I had the opportunity of talking with David and we discussed a lot of topics, especially some that he has addressed in his channel throughout the years, which I think you will all find very interesting. I hope you enjoy it.

 

Thank you for being here, David. It’s great. For those readers that perhaps are not familiar with you, what can you tell them about yourself?

Well, I’m currently an author and YouTuber (or online content creator, whatever you want to call it), as well as a musician, though I do less of that these days. I was a classical guitarist by trade for a number of years before deciding to focus on writing fiction.

 

What got you into Literature and prompted you to become a writer?

I can tell you what didn’t prompt me: literature classes. Public school seems designed to take the fun out of everything, including stories. I decided to be a writer due to my enjoyment of all the things that you never read in school, or the things in higher education that are totally disregarded by the self-appointed elite. They like to focus on stories that they think are important for analytical reasons, rather than stories which really matter to culture – think reading James Joyce rather than Robert E. Howard. One re-wrote The Odyssey in an unreadable style to impress the elites; the other created Conan the Barbarian.

It’s no different in music, by the way. In general, the professors who teach music hate things like Heavy Metal, I have to believe mostly because lots of people actually like to listen to Metal rather than their favorite post-modern aleatoric pretend art pieces.

I had stories like Conan, or Elric, or Lord of the Rings I wanted to tell, so that’s what I did.

 

Who were the authors and books that have influenced you the most?

Just to list a few authors: Robert E. Howard, Stephen King, HP Lovecraft, Poul Anderson, Ursula Le Guin, Glen Cook, Michael Moorcock, Stephen Erikson, Phillip K. Dick, James Clavell, and of course JRR Tolkien.

There’s so many books I’ve loved, it’s impossible to list them all, but in general, if I have read it more than once, it’s probably pretty good: The Hobbit, The Lord of the Rings, A Wizard of Earthsea, The Dark Tower series, the Elric Saga, Shogun, plus many more.

 

What would you say are the aspects of being a writer that are not discussed enough?

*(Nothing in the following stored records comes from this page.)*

/-- A lane's test ends (R465): it passes when its checker synchronised and found no error. -/
def State.endTestLane (s : State) (results : List LaneCheck) (k : Nat) : State :=
  let r := (results.find? (fun c => c.lane = k)).getD ⟨k, false, 0, 0⟩
  let good := r.synced && r.errors = 0
  let s1 := ((s.wr 0x500B k (2 * 2 ^ 30 + 2 ^ 29 * flag r.synced)).wr 0x500C k (r.bits % 2 ^ 64)).wr 0x500D k
    (r.errors % 2 ^ 64)
  let s2 := if good then s1
    else (s1.wr 0x7804 (k / 32) (setBit (s1.rd 0x7804 (k / 32)) (k % 32) true)).event 0x15 0x05 k
  s2.leaveTestLane k

/-- LANE_TEST_END (R465). -/
def execLaneTestEnd (results : List LaneCheck) (s : State) : Host.Outcome State Fault Refusal :=
  if s.st.lane = 1 then .next (s.testLanes.foldl (fun (t : State) k => t.endTestLane results k) s).endLanes
  else .next s

/-- FUSE_TEST_END (R466). -/
def execFuseTestEnd (fails : Nat) (s : State) : Host.Outcome State Fault Refusal :=
  if s.st.fuse = 1 then .next ((s.wr 0x7805 1 (satAdd maxU32 0 fails)).endEngine 4 (if fails = 0 then 2 else 3))
  else .next s

/-- SELFTEST_STATUS (R470). -/
def SelfTest.status (x : SelfTest) : Nat := x.memory + x.logic * 16 + 256 * x.lane + 4096 * x.fuse

/-- A destructive memory test with banks still to run holds every bank of its range (R462). -/
def State.testHolds (s : State) (b : Nat) : Bool :=
  s.st.memory = 1 && s.st.destructive && s.st.first ≤ b && b < s.st.first + s.st.count

/-- QM or DIR owns a bank and reports it in use (R110). -/
def State.ownerUses (s : State) (b : Nat) : Bool :=
  (s.bank b).owner = 0x40 && s.qmUses b || (s.bank b).owner = 0x41 && s.dirUses b

/-- BANK_OWNER_WRITE (R110–R112): refused while QM or DIR uses the bank or self-test holds it. -/
def execBankOwnerWrite (src : Source) (bank value : Nat) (s : State) : Host.Outcome State Fault Refusal :=
  .next (s.command src (0x4100 + bank / 256) (bank % 256) 4 (leBytes 4 value)
    (leBytes 4 (s.bank bank).ownerValue) true (bankOwnerFits bank value)
    (fun t => bankOwnerEffect bank value (t.ownerUses bank) (t.testHolds bank) t))

end Sys2Proof.Machine
end

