-- ==== Sys2Proof/Machine/Ports.lean ====
section
/-! DEFINITION. Ports in PCIe and CXL modes (spec/10): configuration, resets and link loss, the spaces behind the BARs
(R166–R168), configuration requests, completions, IDE failures, fabric shims and link narrowing. -/

namespace Sys2Proof.Machine

/-- The offsets of a port's links (R255). -/
def startsOf (v : Nat) : List Nat := members 16 v

/-- LINK_STARTS fits (R256): first lane, widths, alignment, count. -/
def linkStartsFit (v : Nat) : Bool :=
  let l := startsOf v
  v.testBit 0 && l.length ≤ 8 && l.all (fun i =>
    let w := ((l.filter (fun j => i < j)).headD 16) - i
    (w = 1 || w = 2 || w = 4 || w = 8 || w = 16) && i % w = 0)

/-- The rates a mode allows (R255); OFF runs no link, so it allows any. -/
def maxRateFits (mode rate : Nat) : Bool :=
  match mode with
  | 0 => true
  | 1 => 1 ≤ rate && rate ≤ 6
  | 2 => rate = 5 || rate = 6
  | _ => 8 ≤ rate && rate ≤ 10

/-- Values of PORT_CONFIG that fit (R255, R256). -/
def portConfigFits (v : Nat) : Bool :=
  let mode := bits v 31 30
  let role := bits v 29 28
  bits v 19 16 = 0 && role < 2 && !(mode = 3 && role ≠ 0) && linkStartsFit v && !(v.testBit 24 && mode = 0)
    && !(v.testBit 27 && mode ≠ 2) && !(v.testBit 26 && (mode ≠ 2 || role ≠ 0)) && !(v.testBit 25 && mode ≠ 2)
    && maxRateFits mode (bits v 23 20)

/-- A port whose ENABLE needs a shim (R273): CACHE_EN or the HOST role. -/
def needsShim (v : Nat) : Bool := v.testBit 26 || bits v 31 30 = 2 && bits v 29 28 = 1

/-- One lane under a PORTn reset (R250): loopback and eye measurement abort; GIVEN_UP, DROPPED and FAIL_RUN clear. -/
def State.resetLane (s : State) (k : Nat) : State :=
  let s1 := s.abortLoopback k 1
  let s2 := if bits (s1.rd 0x5004 k) 31 30 = 3 then s1.wr 0x5004 k (2 * 2 ^ 30) else s1
  let s3 := s2.setLane k { s2.lane k with givenUp := false, dropped := false, failRun := 0 }
  s3.laneToDetect k

/-- A PORTn reset (R250, R276, R465): links lost, self-test of its lanes ended, lanes to DETECT or DISABLED. -/
def State.resetPort (s : State) (p : Nat) : State :=
  let s1 := s.cutPortLanes p
  let s2 := (s1.linkStarts p).foldl State.loseLink s1
  let s3 := (lanesOf p).foldl State.resetLane s2
  (s3.linkStarts p).foldl State.linkInDetect s3

/-- A port's links are enabled (R232, R283): its Lace links start from nothing with a nonce of their own, and its DISABLED lanes go to
DETECT. -/
def State.enablePort (s : State) (p : Nat) : State :=
  let s1 := (s.linkStarts p).foldl (fun (t : State) l =>
    if t.isLace l then (t.setLink l Link.down).drawNonce l else t.setLink l Link.down) s
  let s2 := (lanesOf p).foldl (fun (t : State) k =>
    if (t.lane k).lstate = .disabled then t.laneToDetect k else t) s1
  (s2.linkStarts p).foldl State.linkInDetect s2
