/-- A fused key word. -/
def Fuses.key (f : Fuses) (k : Nat) : Nat := Tab.look (fun _ => 0) f.keys k

/-- A key word that may be used (R375). -/
def keyUsable (w : Nat) : Bool := w.testBit 272 && bits w 271 256 = crc16 (msbBits 256 w)

/-- A DAMAGED word: COMMIT clear, other bits not all clear (R375). -/
def keyDamaged (w : Nat) : Bool := !w.testBit 272 && w % 2 ^ 272 ≠ 0

/-- VCC_FUSE is in range (R390, R433). -/
def State.fuseSupply (s : State) : Bool := s.pwr.inRange.contains 12

/-- A fuse write may begin (R376); `blank` says that the target word is not programmed. -/
def State.fuseFree (s : State) (blank : Bool) : Bool := s.fuseSupply && s.sec.op.isNone && blank

/-- A fuse op's effect on the fuses. -/
def Fuses.program (f : Fuses) (kind addr value : Nat) : Fuses :=
  match kind with
  | 0 => { f with life := f.life ||| lifeBits value }
  | 9 => { f with revoked := f.revoked ||| value }
  | 10 => { f with minSvn := value }
  | 11 => { f with secPins := value }
  | 12 => { f with other := Tab.put (fun _ => 0) f.other addr value }
  | 13 => { f with life := f.life ||| value }
  | k => { f with keys := Tab.put (fun _ => 0) f.keys (k - 1) (keyWord value) }

/-- A fuse write cut short (R375): the old state, or a key word that is DAMAGED or still blank; which of its bits are set is
a free value (log 26). -/
def State.cutFuse (s : State) : State :=
  match s.sec.op with
  | some o =>
    if 1 ≤ o.kind ∧ o.kind ≤ 8 then
      let f := s.sec.fuses
      State.drawn { s with sec := { s.sec with
        op := none
        fuses := { f with keys := Tab.put (fun _ => 0) f.keys (o.kind - 1) (s.freeNow % 2 ^ 256) } } }
    else { s with sec := { s.sec with op := none } }
  | none => s

/-- The events of a fuse write that ended (R377, R389): LIFECYCLE_FUSED with the new state; KEY_FUSED with the object's
subindex for the key words and revocations (log 27). -/
def State.fusedEvent (s : State) (kind : Nat) : State :=
  if kind = 0 ∨ kind = 13 then s.event 0x11 0x01 s.sec.fuses.state
  else if kind = 9 then s.event 0x11 0x02 0x18
  else if 1 ≤ kind ∧ kind ≤ 8 then s.event 0x11 0x02 (0x0F + kind)
  else s

/-- The fuse write in progress ends (R376): its bits are programmed. -/
def State.endFuse (s : State) (o : FuseOp) : State :=
  State.fusedEvent { s with sec := { s.sec with
    op := none
    fuses := s.sec.fuses.program o.kind o.addr o.value
    jtagFuse := if o.answer.isNone then 1 else s.sec.jtagFuse } } o.kind

/-- How a dictionary write that programs fuses is checked, and what it programs (R376): its life-cycle check, its value check, that
its target is not programmed already, the kind of `FuseOp`, the value, the object's present value. -/
structure FuseRule where
  life : Bool
  fits : Bool
  blank : Bool
  kind : Nat
  value : Nat
  old : List Byte
  deriving DecidableEq, Repr

/-- A token signs SERIAL_NUMBER and RETURN_CHALLENGE under the Torvom return key (R378); none is good while no challenge has been drawn
(R379; log 48). -/
def State.tokenGood (s : State) (token : List Byte) : Bool :=
  s.sec.challenge.length = 32
    && ecdsaVerify Config.returnKey (sha256 (leBytes 8 Config.serialNumber ++ s.sec.challenge)) token

/-- Key-hash fuses are writable in MANUFACTURE and DEVELOP (R374). -/
def State.keyLife (s : State) : Bool := s.lifecycle = 1 || s.lifecycle = 2

/-- Revocation and SVN fuses are writable from MANUFACTURE to RETURNED (R374). -/
def State.revokeLife (s : State) : Bool := 1 ≤ s.lifecycle && s.lifecycle ≤ 4

/-- LIFECYCLE_ADVANCE (R377): a later state than the fused one, not BLANK; RETURNED only by a token. -/
def State.advanceRule (s : State) (v : Nat) : FuseRule :=
  ⟨v ≠ 4, s.sec.fuses.state < v && v ≠ 1, true, 0, v, []⟩

/-- FW_SVN_ADVANCE (R385): above MIN_SVN and not above the running FW_SVN. -/
def State.svnRule (s : State) (v : Nat) : FuseRule :=
  ⟨s.revokeLife, s.sec.fuses.minSvn < v && v ≤ s.sec.svn, true, 10, v, []⟩

/-- FW_KEY_HASH and BS_KEY_HASH (R385): slot k of 0–7. -/
def State.keyHashRule (s : State) (k : Nat) (hash : List Byte) : FuseRule :=
  ⟨s.keyLife, true, s.sec.fuses.key k = 0, k + 1, leValue hash, leBytes 32 (s.sec.fuses.key k)⟩

/-- KEY_REVOKE (R385): sets fuse bits; bits that are set already stay. -/
def State.revokeRule (s : State) (v : Nat) : FuseRule :=
  ⟨s.revokeLife, true, true, 9, v % 256, leBytes 1 s.sec.fuses.revoked⟩

/-- SEC_PIN_MASK (R388, R390): fused under R376 where key-hash fuses are writable (log 28). -/
def State.pinMaskRule (s : State) (v : Nat) : FuseRule :=
  ⟨s.keyLife, true, s.sec.fuses.secPins = 0, 11, v % 2 ^ 64, leBytes 8 s.sec.fuses.secPins⟩

/-- RETURN_TOKEN (R378): a good token fuses RETURNED under R376 and R377. -/
def State.tokenRule (s : State) (token : List Byte) : FuseRule :=
  ⟨true, s.sec.fuses.state < 4 && s.tokenGood token, true, 0, 4, []⟩

/-- The objects of 0x1200 whose writes program fuses. -/
def fuseObject (idx sub : Nat) : Bool :=
  idx = 0x1200 && (sub = 2 || sub = 5 || 0x10 ≤ sub && sub ≤ 0x18 || sub = 0x30 || sub = 0x41)

/-- The rule of a write at 0x1200:sub. -/
def State.fuseRule (s : State) (sub : Nat) (bytes : List Byte) : FuseRule :=
  if sub = 2 then s.advanceRule (leValue bytes)
  else if sub = 5 then s.svnRule (leValue bytes)
  else if sub = 0x18 then s.revokeRule (leValue bytes)
  else if sub = 0x30 then s.pinMaskRule (leValue bytes)
  else if sub = 0x41 then s.tokenRule bytes
  else s.keyHashRule (sub - 0x10) bytes

/-- The status of a write that programs fuses (R13, R376). -/
def State.fuseStatusOf (s : State) (r : FuseRule) (sub ty : Nat) (bytes : List Byte) : Status :=
  match s.writeStatus 0x1200 sub ty bytes r.life r.fits with
  | .ok => if s.fuseFree r.blank then .ok else .stateConflict
  | x => x

/-- The journal entry of a write that programs fuses. -/
def FuseRule.entry (r : FuseRule) (src : Source) (sub ty : Nat) (bytes : List Byte) (st : Status) : JRec :=
  ⟨0x1200, sub, st.code, src, ty, if noOld 0x1200 sub st then none else some r.old, bytes⟩

/-- A fuse write begins; its entry and its answer follow when it ends (R376). -/
def State.beginFuse (s : State) (r : FuseRule) (src : Source) (sub ty : Nat) (bytes : List Byte) : State :=
  { s with sec := { s.sec with op := some ⟨r.kind, 0, r.value, some (r.entry src sub ty bytes .ok)⟩ } }

/-- A dictionary write that programs fuses (R376): checked as R13 says; an accepted one is answered when it ends, with INTERNAL at
once after an error in the engine's SRAM (R141; log 11). -/
def State.fuseWrite (s : State) (src : Source) (sub ty : Nat) (bytes : List Byte) : State :=
  if s.served src then
    let s1 := s.countRequest src
    let r := s1.fuseRule sub bytes
    match s1.fuseStatusOf r sub ty bytes with
    | .ok =>
      if s1.sramMarked 5 then (s1.sramTaken 5).answer (r.entry src sub ty bytes .internal) (.status src Status.internal.code)
      else (s1.beginFuse r src sub ty bytes).openReq (s1.rowReq src 2 0x1200 sub bytes)
    | st => s1.answer (r.entry src sub ty bytes st) (.status src st.code)
  else s

/-- LIFECYCLE_ADVANCE, a write to 0x1200:02 (R377). -/
def execLifecycleAdvance (src : Source) (value : Nat) (s : State) : Host.Outcome State Fault Refusal :=
  .next (s.fuseWrite src 2 2 (leBytes 1 value))

/-- RETURN_TOKEN, a write to 0x1200:41 (R378). -/
def execReturnToken (src : Source) (token : List Byte) (s : State) : Host.Outcome State Fault Refusal :=
  .next (s.fuseWrite src 0x41 0x0A token)

/-- KEY_HASH_WRITE, a write to 0x1200:10–17 (R385). -/
def execKeyHashWrite (src : Source) (sub : Nat) (hash : List Byte) (s : State) : Host.Outcome State Fault Refusal :=
  if 0x10 ≤ sub ∧ sub ≤ 0x17 then .next (s.fuseWrite src sub 9 hash) else .next s

/-- KEY_REVOKE, a write to 0x1200:18 (R385). -/
def execKeyRevoke (src : Source) (value : Nat) (s : State) : Host.Outcome State Fault Refusal :=
  .next (s.fuseWrite src 0x18 2 (leBytes 1 value))

/-- FW_SVN_ADVANCE, a write to 0x1200:05 (R385). -/
def execFwSvnAdvance (src : Source) (value : Nat) (s : State) : Host.Outcome State Fault Refusal :=
  .next (s.fuseWrite src 5 2 (leBytes 1 value))

/-- SEC_PIN_MASK_WRITE, a write to 0x1200:30 (R388). -/
def execSecPinMaskWrite (src : Source) (value : Nat) (s : State) : Host.Outcome State Fault Refusal :=
  .next (s.fuseWrite src 0x30 5 (leBytes 8 value))

/-- FUSE_WRITE_DONE (R376): the fuse write in progress ends, its entry is written and it is answered; `interrupted` says that power
failed it before its end (R375): then it is answered INTERNAL, as a request that could not be served is (R343; log 182), and a JTAG program
says so in its status (R491). The end of a write that has an entry waits while the journal's SEQ reserve is used up (R363). -/
def execFuseWriteDone (interrupted : Bool) (s : State) : Host.Outcome State Fault Refusal :=
  match s.sec.op with
  | some o =>
    match o.answer with
    | none =>
      if interrupted then
        let s1 := s.cutFuse
        .next { s1 with sec := { s1.sec with jtagFuse := 2 } }
      else .next (s.endFuse o)
    | some r =>
      if !s.journalOpen then .next s
      else if interrupted then .next (s.cutFuse.settleWrite { r with status := Status.internal.code })
      else .next ((s.endFuse o).settleWrite r)
  | none => .next s

/-- FUSE_STATUS (R390). -/
def State.fuseStatus (s : State) : Nat :=
  2 ^ 31 * flag s.fuseSupply + 2 ^ 30 * flag s.sec.op.isSome + 2 ^ 24 * s.sec.fuses.state
    + (List.range 8).foldl (fun n k => n + flag (keyDamaged (s.sec.fuses.key k)) * 2 ^ (16 + k)) 0

/-! Bitstream keys (R385). -/

/-- A latched key word. -/
def Sec.key (x : Sec) (k : Nat) : Nat := Tab.look (fun _ => 0) x.keys k

/-- The hash of a public key, X then Y (R385). -/
def keyHash (key : List Byte) : Nat := leValue (sha256 key)

/-- Whether a bitstream key may be put in slot k (R385), against the latched hashes and revocations. -/
def State.bsKeyFits (s : State) (k : Nat) (key : List Byte) : Bool :=
  let w := s.sec.key (4 + k)
  !s.sec.revoked.testBit (4 + k) && keyUsable w && w % 2 ^ 256 = keyHash key
    || w = 0 && (s.lifecycle = 1 || s.lifecycle = 2 || s.lifecycle = 4)

/-- BS_KEY (R385); INTERNAL after an error in the engine's SRAM (R141). -/
def bsKeyEffect (k : Nat) (key : List Byte) : Effect := fun s =>
  match s.ld.lstate with
  | .header | .frames | .verify => (.stateConflict, s)
  | _ => if s.sramMarked 5 then (.internal, s.sramTaken 5) else (.ok, { s with bsKeys := Tab.put (fun _ => []) s.bsKeys k key })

First, it’s the work you have to put in. It’s a lot of time and a lot of focus, and frankly, most authors have trouble with it, which is why it takes so long for some books to get finished.

There are also the realities of the business – the business is very unpredictable and most authors don’t make much money. Lots of them get into the business wanting to have financial success without realizing that it’s either luck in the extreme, like with JK Rowling, or else it is a years-long slog to get noticed.

 

What books would you recommend to our readers?

There are so many out there that are great reads and the market is so, so diverse that there is sure to be something to please everybody out there, thus it is hard to make recommendations, since undoubtedly some people will not like what I like.

With that in mind, I think most people can get something out of some of the “classics” (using the term loosely) in science fiction, horror, and fantasy that remain very accessible: things like 1984 by George Orwell, The Hobbit by JRR Tolkien, any of Robert E. Howard’s stories (Conan, Kull, Solomon Kane and the like), any of HP Lovecraft’s horror and scifi stories (which are in the public domain), Dune by Frank Herbert… and I still think Dracula is a good read. The main thing is, read what you like!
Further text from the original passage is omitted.